» Exercise details
Your job is to set down the stretch of entries that opens with the line containing "(List.range n).filterMap fun" and closes with the line containing "(R120, R158). -/". Keep both end lines, copy each exactly, and add nothing.

** Opening Records block **

-- ==== Sys2Proof/Machine/SheetOps.lean ====
section
/-!
DEFINITION. Sheets in stages 2 to 4: admission and conditioning (R353, R51 to R55), context and parameter checks, grader lists and watched
tokens (R14, R15, R91 to R101, R115, R137, R147 to R149, R156, R178, R197, R203, R321), and the start of scoring (R16, R65, R81, R83, R87).
-/

namespace Sys2Proof.Machine

/-! ### Sheets in flight -/

/-- The sheet in flight with a SEQ. -/
def flightSheet (s : State) (seq : Nat) : Option Sheet := s.pipe.flight.find? fun x => x.seq == seq

/-- Change the sheet in flight with a SEQ. -/
def updSheet (seq : Nat) (f : Sheet → Sheet) (s : State) : State :=
  s.updPipe fun p => { p with flight := p.flight.map fun x => if x.seq = seq then f x else x }

/-- Change a row of a sheet. -/
def Sheet.updRow (i : Nat) (f : Row → Row) (x : Sheet) : Sheet := { x with rows := x.rows.modify i f }

/-- Change a slot of a row. -/
def Row.updSlot (p : Nat) (f : Slot → Slot) (r : Row) : Row := { r with slots := r.slots.modify p f }

/-- The row and position of a sheet's slot (R146). -/
def Sheet.slotAt (x : Sheet) (slot : Nat) : Option (Nat × Nat) :=
  ((List.range x.rows.length).find? fun i =>
    match x.rows[i]? with
    | some r => decide (r.slot0 ≤ slot) && decide (slot < r.slot0 + r.nslots)
    | none => false).bind fun i => (x.rows[i]?).map fun r => (i, slot - r.slot0)

/-- The generation a sheet has latched (R182). -/
def sheetGen (s : State) (x : Sheet) : FnGen := genOf (if x.gen = 0 then s.fn.buf0 else s.fn.buf1)

/-- The compatibility setting in force is Vell. -/
def vellOn (s : State) : Bool := match s.image.cfg with | some c => c.vell | none => false

/-- The special functions of a sheet. -/
def sheetSfu (s : State) (x : Sheet) : Sfu := ⟨fnExp2 (sheetGen s x) (vellOn s), fnLog2 (sheetGen s x) (vellOn s)⟩

/-- The mode code of a row, local or opened by a parent. -/
def Row.modeCode (r : Row) : Nat := match r.dom with | some c => c.mode | none => rowModeCode r.bytes

/-- The row stores its scores for later passes: LEDGER, or SCORE with GRAD (R81, R160). -/
def Row.buffered (r : Row) : Bool := r.bufRow.isSome

/-- A LEDGER row. -/
def Row.ledger (r : Row) : Bool := r.modeCode == 2
/-- A VERIFY row. -/
def Row.verify (r : Row) : Bool := r.modeCode == 3
/-- A SCORE row. -/
def Row.score (r : Row) : Bool := r.modeCode == 4
/-- A GRAD row. -/
def Row.grad (r : Row) : Bool := match r.dom with | some c => c.mode == 4 && c.bufRow.isSome | none => isGrad r.bytes
/-- TARGET of a SCORE row. -/
def Row.targetTok (r : Row) : Nat := match r.dom with | some c => c.target | none => rowTarget r.bytes
/-- CV of a SCORE row. -/
def Row.cv (r : Row) : F32 := match r.dom with | some c => c.cv | none => rowCv r.bytes
/-- The adapter version the row's context pins (R203). -/
def Row.pin (r : Row) : Nat := match r.dom with | some c => c.adapter | none => r.snap.pin

/-- Whether any failure condition has been found. -/
def FailFlags.any (f : FailFlags) : Bool := f.poisoned || f.aborted || f.partnerLost || f.overflow || f.adapter

/-- A row completes with a failure: nothing more is computed for it. -/
def Row.failWith (f : FailFlags → FailFlags) (r : Row) : Row := { r with fail := f r.fail, phase := .done }

/-- INPUT_POISONED. -/
def Row.poison (r : Row) : Row := r.failWith fun f => { f with poisoned := true }

/-- The neutral control word. -/
def ctlStart : PassCtl :=
  { pass := 0, useR := false, kw := 1, theta := f32NegInf, resume := none, level := 2, ref := none, hist := false, strict := false
    fromBuffer := false, first := true }

/-- A slot before its lists are built. -/
def slotStart (brine : List IntBlock) : Slot :=
  { brine := brine, params := gradeNeutral, grader := [], remote := [], watch := [], zBlocks := none, ctl := ctlStart, redo := none
    leaves := [], nodes := [], head := none, headFirst := none, grads := [], gradSent := [], gradUp := [], dy := [], due := []
    awaits := ⟨false, false, false⟩ }

/-! ### Where a position stands -/

/-- A position's progress on a slot's pass before its first batch. -/
def leafStart (c : PassCtl) (redone : Bool) : LeafRow := ⟨0, [], statsEmpty c.level c.ref.isSome c.hist, [], [], false, redone⟩

/-- A position's progress on a slot's pass. -/
def Slot.leafAt (sl : Slot) (l : Nat) : LeafRow :=
  match sl.leaves.find? fun q => q.1 == l with
  | some q => q.2
  | none => leafStart (sl.redo.getD sl.ctl) false

/-- The control settings under which a position works on a slot: those of the first pass while a rerun grades it again (R143). -/
def Slot.ctlAt (sl : Slot) (l : Nat) : PassCtl :=
  match sl.redo with
  | some c => if (sl.leafAt l).redone then sl.ctl else c
  | none => sl.ctl

/-- Write a position's progress. -/
def Slot.putLeaf (sl : Slot) (l : Nat) (x : LeafRow) : Slot := { sl with leaves := (l, x) :: sl.leaves.filter fun q => q.1 != l }

/-- A composite to which nothing has come. -/
def nodeStart : NodeRow := ⟨[], [], [], [], false, false⟩

/-- A composite's progress on a slot's pass. -/
def Slot.nodeAt (sl : Slot) (n : Nat) : NodeRow := match sl.nodes.find? fun q => q.1 == n with | some q => q.2 | none => nodeStart

/-- Write a composite's progress. -/
def Slot.putNode (sl : Slot) (n : Nat) (x : NodeRow) : Slot := { sl with nodes := (n, x) :: sl.nodes.filter fun q => q.1 != n }

/-- A child's place in an order of arrival is that of its first record. -/
def joinOrder (k : Nat) (ks : List Nat) : List Nat := if ks.contains k then ks else ks ++ [k]

/-- The statistics of child `k`, and its value sum, have come to a composite (R237). -/
def NodeRow.came (k : Nat) (stats value : Bool) (x : NodeRow) : NodeRow :=
  { x with
    statsOrder := if stats then joinOrder k x.statsOrder else x.statsOrder
    valueOrder := if value then joinOrder k x.valueOrder else x.valueOrder }

/-- What has come of child `k` is dropped. -/
def NodeRow.forget (k : Nat) (x : NodeRow) : NodeRow :=
  { x with statsOrder := x.statsOrder.filter (· != k), valueOrder := x.valueOrder.filter (· != k) }

/-- A child's output reaches a composite. -/
def Slot.arriveAt (n k : Nat) (o : ChildOut) (sl : Slot) : Slot :=
  let x := (sl.nodeAt n).came k true true
  sl.putNode n { x with arrived := x.arrived ++ [(k, o)] }

/-- Chunks a position has sent for a slot in the backward pass. -/
def chunksSent (sl : Slot) (l : Nat) : Nat := (sl.gradSent.filter fun g => g.1 == l).length

/-- A sheet has begun stage 4 and not committed. -/
def scoring (x : Sheet) : Bool := x.stage == 4 || x.stage == 5

/-! ### Stage 2: admission and conditioning (R353) -/

/-- What admission has counted so far: slots, and rows that use the score buffer. -/
structure Admission where
  slots : Nat
  buffered : Nat
deriving DecidableEq, Repr
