-- ==== Sys2Proof/Machine/MergeOps.lean ====
section
/-!
DEFINITION. The rake merges of windrows, statistics, watch reports, value sums and gradient packets, with the domain records a member's
head merge sends up (R35, R119 to R121, R147, R158, R163, R237, R267).
-/

namespace Sys2Proof.Machine

/-- The outputs of a composite's children in child order. -/
def inChildOrder {α : Type} (n : Nat) (xs : List (Nat × α)) : List α :=
  (List.range n).filterMap fun k => (xs.find? fun q => q.1 == k).map (·.2)

/-- The outputs arrived in child order (DEDUCED, log entry 39). -/
def arrivedInOrder {α : Type} (n : Nat) (xs : List (Nat × α)) : Bool := xs.map (·.1) == List.range n

/-- Left fold of value sums, from the first child's (R120, R158). -/
def foldValues : List F32 → F32
  | [] => f32Zero
  | v :: vs => vs.foldl fAdd v

/-- The value of a merge: its output, the dropped duplicates, and the timing-dependent choices it made (R119 to R121, R237). -/
structure Merged where
  out : ChildOut
  dups : List (Nat × Nat)
  choices : Nat
deriving DecidableEq, Repr

/-- The outputs of a composite's children in an order of their numbers (DEDUCED, log entry 39). -/
def inOrder {α : Type} (ks : List Nat) (xs : List (Nat × α)) : List α := ks.filterMap fun k => (xs.find? fun q => q.1 == k).map (·.2)

/-- Merge a composite's children for one slot and pass. Windrows do not depend on the order, and of the reports of one token the first in
child order counts; statistics and value sums fold in child order, or each in the order in which its own channel brought them under LOOSE
(R35, R120, R147, R237) (DEDUCED, log entry 39; DESIGN CHOICE, log entry 177). -/
def mergeKids (exp2 : F32 → F32) (ctl : PassCtl) (loose valued : Bool) (n : Nat) (x : NodeRow) : Merged :=
  let ordered := inChildOrder n x.arrived
  let looseStats := loose && !ctl.strict
  let sOrder := if looseStats then inOrder x.statsOrder x.arrived else ordered
  let vOrder := if loose then inOrder x.valueOrder x.arrived else ordered
  let w := rakeMerge ctl.kw (ordered.map ChildOut.wind)
  ⟨⟨w.out, (foldStats exp2 (sOrder.map ChildOut.stats)).getD (statsEmpty ctl.level ctl.ref.isSome ctl.hist),
    ordered.flatMap ChildOut.reports, foldValues (vOrder.map ChildOut.value)⟩,
   w.dups, bit01 (looseStats && x.statsOrder != List.range n) + bit01 (loose && valued && x.valueOrder != List.range n)⟩

/-- The head's child below which a composite lies. -/
def headChildOf (fs : List Nat) (n : Nat) : Nat := (nodeLeaves fs n).1 / max 1 ((fs.drop 1).foldl (· * ·) 1)

/-- Count dropped duplicates and record the last (R121). -/
def countDups (fs : List Nat) (n : Nat) (dups : List (Nat × Nat)) (s : State) : State :=
  match dups.getLast? with
  | none => s
  | some d =>
    let k := if n = 0 then d.1 else headChildOf fs n
    s.updCa fun a => { a with selDup := a.selDup + word dups.length, selLast := word (2 ^ 31 + k * 2 ^ 22 + d.2) }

** Closing Records block **

» Answer section
  (List.range n).filterMap fun k => (xs.find? fun q => q.1 == k).map (·.2)

/-- The outputs arrived in child order (DEDUCED, log entry 39). -/
def arrivedInOrder {α : Type} (n : Nat) (xs : List (Nat × α)) : Bool := xs.map (·.1) == List.range n

/-- Left fold of value sums, from the first child's (R120, R158). -/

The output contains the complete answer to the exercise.